Gaza's civil defence agency said the strike ignited a fire that tore through a displacement centre in northwestern Rafah near a facility of the UN agency for Palestinian refugees, UNRWA.
"We saw charred bodies and dismembered limbs... We also saw cases of amputations, wounded children, women and the elderly," said civil defence agency official Mohammad al-Mughayyir.
One survivor, a woman who declined to be named, said: "We heard a loud sound and there was fire all around us.
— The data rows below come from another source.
-- ==== Sys2Proof/Machine/SlotTable.lean ====
section
/-!
DEFINITION. What the Slot Table and the Route Table do: taking the ending of a transaction (R8 to R16), route copies (R111, R112),
writing a published slot (R17, R20) and the failsafe application (R21).
-/

namespace Sys2Proof.Machine

open Sys2Proof

/-! ## Published data -/

/-- Replaces the data of a published slot and advances its update sequence (R17). -/
def PublishedRec.put (p : PublishedRec) (data : List Byte) : PublishedRec := { p with data := some data, seq := p.seq + 1 }

/-- The failsafe application to one record (R21): a published slot that holds failsafe data and is not route-fed. -/
def SlotRecord.applyFailsafe (r : SlotRecord) (routeFed : Bool) : SlotRecord :=
  match r with
  | .published p =>
    match p.failsafe, routeFed with
    | some f, false => .published { p.put f with failsafeActive := true }
    | _, _ => r
  | _ => r

/-- The failsafe application across the table, as one event (R21). -/
def State.applyFailsafe (s : State) : State :=
  { s with
    slots := Vector.ofFn fun l => Vector.ofFn fun k => (s.slot ⟨l, k⟩).applyFailsafe (s.routeFed ⟨l, k⟩) }

/-- Clears the failsafe-active flag of a published slot (R22). -/
def State.clearFailsafeActive (s : State) (r : SlotRef) : State :=
  match s.slot r with
  | .published p => s.setSlot r (.published { p with failsafeActive := false })
  | _ => s

/-! ## Route copies -/

/-- One route fed with the data of an accepted update of its source (R111, R112). -/
def copyRoute (data : List Byte) (s : State) (t : Route) : State :=
  match s.slot t.dst with
  | .published p =>
    if t.mode = .always ∨ p.data ≠ some data then s.setSlot t.dst (.published (p.put data)) else s
  | _ => s

/-- Every route held whose source is a slot, fed in ascending order of index (R111). -/
def feedRoutes (src : SlotRef) (data : List Byte) (s : State) : State :=
  (s.routeList.filter fun t => t.src = src).foldl (copyRoute data) s

/-! ## Accepted updates -/

/-- The report decision for an accepted update (R10). -/
def ReportMode.reports (m : ReportMode) (attention changed : Bool) : Bool :=
  match m with
  | .silent => attention
  | .onChange => attention || changed
  | .every => true

/-- What a DONE delivers: data and attention, and on a contended slot the tag (R8). -/
structure Delivery where
  data : List Byte
  attention : Bool
  tag : Option (BitVec 5)
  deriving DecidableEq, Repr

/-- The record of a polled slot after an accepted update (R9, R13). -/
def PolledRec.accept (r : PolledRec) (d : Delivery) : PolledRec :=
  { r with
    data := some d.data, attention := d.attention, seq := r.seq + 1, missCount := 0, presence := .present, skipCount := 0 }

/-- A DONE on a polled slot, in the order of R9. -/
def acceptPolled (ref : SlotRef) (r : PolledRec) (d : Delivery) (s : State) : State :=
  let r' := r.accept d
  let s := s.setSlot ref (.polled r')
  let s := if r.presence = .absent then s.report (.slotPresence ref .present) else s
  let s :=
    if r.mode.reports d.attention (r.data ≠ some d.data) then
      s.report (.slotUpdate ref
        { seq := r'.seq, tag := none, attention := d.attention, backlog := false, merged := 0, data := d.data })
    else s
  feedRoutes ref d.data s

/-- The record of a contended slot after an accepted update, its backlog settled (R9, R15, R16). -/
def ContendedRec.accept (r : ContendedRec) (d : Delivery) (backlog : Bool) : ContendedRec :=
  { r with data := some d.data, attention := d.attention, lastTag := d.tag, seq := r.seq + 1, backlog }

/-- A DONE on a contended slot, in the order of R9. -/
def acceptContended (ref : SlotRef) (r : ContendedRec) (d : Delivery) (backlog : Bool) (s : State) : State :=
  let r' := r.accept d backlog
  let s := s.setSlot ref (.contended r')
  let changed := r.data ≠ some d.data || r.lastTag ≠ d.tag
  let s :=
    if r.mode.reports d.attention changed then
      s.report (.slotUpdate ref
        { seq := r'.seq, tag := d.tag, attention := d.attention, backlog, merged := 0, data := d.data })
    else s
  feedRoutes ref d.data s

/-! ## Endings -/

/-- The backlog flag after an ending on a contended slot, by the table of R16. What R59 says a follow-up leaves is what its decision and its
pending result leave: a NO_RESPONSE of itself clears the flag at the end of every transaction (R8, R15; DEDUCED, log entry 28). -/
def settledBacklog (old : Bool) (o : TxOutcome) (p : PendingResult) (followUp : Bool) : Bool :=
  match o with
  | .done | .checkError =>
    match p with
    | .seen => if followUp then old else true
    | .notSeen => false
    | .notSampled => old
  | .noResponse => false
  | _ => old

/-- A NO_RESPONSE on a polled slot (R12, R14). -/
def missPolled (ref : SlotRef) (r : PolledRec) (s : State) : State :=
  let misses := bump 15 r.missCount
  if r.presence = .present then
    if r.absenceLimit ≤ misses then
      (s.setSlot ref (.polled { r with missCount := misses, presence := .absent, skipCount := 0 })).report
        (.slotPresence ref .absent)
    else s.setSlot ref (.polled { r with missCount := misses })
  else s.setSlot ref (.polled { r with missCount := misses, skipCount := 0 })

/-- An ending on a polled slot whose last outcome has been set (R8). -/
def endPolled (ref : SlotRef) (r : PolledRec) (o : TxOutcome) (d : Delivery) (s : State) : State :=
  match o with
  | .done => acceptPolled ref r d s
  | .noResponse => missPolled ref r s
  | _ => s.setSlot ref (.polled { r with skipCount := if r.presence = .absent then 0 else r.skipCount })

/-- An ending on a contended slot whose last outcome has been set (R8, R15, R16). -/
def endContended (ref : SlotRef) (r : ContendedRec) (o : TxOutcome) (d : Delivery) (backlog : Bool) (s : State) : State :=
  match o with
  | .done => acceptContended ref r d backlog s
  | _ => s.setSlot ref (.contended { r with backlog })

/-- The Slot Table takes the ending of a transaction on a slot, as R8 gives for each kind (stage 3 of R53). -/
def takeEnding (ref : SlotRef) (o : TxOutcome) (d : Delivery) (p : PendingResult) (followUp : Bool) (s : State) : State :=
  match s.slot ref with
  | .undefined => s
  | .polled r => endPolled ref { r with lastOutcome := some o } o d s
  | .contended r =>
    endContended ref { r with lastOutcome := some o } o d (settledBacklog r.backlog o p followUp) s
  | .published r => s.setSlot ref (.published { r with lastOutcome := some o })

end Sys2Proof.Machine
end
The children were screaming."
Adding to already heightened tensions since Israel launched its Rafah ground operation, the Israeli and Egyptian militaries reported a "shooting incident" on Monday that killed one Egyptian guard in the border area between Egypt and the southern Gaza Strip.
Both forces said they were investigating.
- 'Dangerous violation' -
Footage from the Palestinian Red Crescent Society showed chaotic nighttime scenes of paramedics racing to the attack site and evacuating the wounded.
Mughayyir said the rescue efforts were hampered by war damage and the impact of Israel's siege, which has led to severe shortages of fuel and "water to extinguish fires".
The Israeli attack sparked strong protests from Egypt and Qatar, both of which have played key roles as mediators in efforts to negotiate a ceasefire and hostage-prisoner exchange.
Egypt deplored what it called the "targeting of defenceless civilians", saying it was part of "a systematic policy aimed at widening the scope of death and destruction in the Gaza Strip to make it uninhabitable".
Qatar condemned a "dangerous violation of international law" and voiced "concern that the bombing will complicate ongoing mediation efforts" towards a truce.
The top world court, the International Court of Justice, on Friday ordered Israel to halt any offensive in Rafah and elsewhere that could bring about "the physical destruction" of the Palestinians.
The war in Gaza started after Hamas's October 7 attack on southern Israel, which resulted in the deaths of more than 1,170 people, mostly civilians, according to an AFP tally based on Israeli official figures.
Militants also took 252 hostages, 121 of whom remain in Gaza, including 37 the army says are dead.
Israel's retaliatory offensive has killed at least 36,050 people in Gaza, mostly civilians, according to the Hamas-run territory's health ministry.
Philippe Lazzarini, head of UNRWA, which has been central to aid operations in the besieged territory during the war, said on social media platform X that "with every day passing, providing assistance & protection becomes nearly impossible".
"The images from last night are testament to how Rafah has turned into hell on Earth," he said.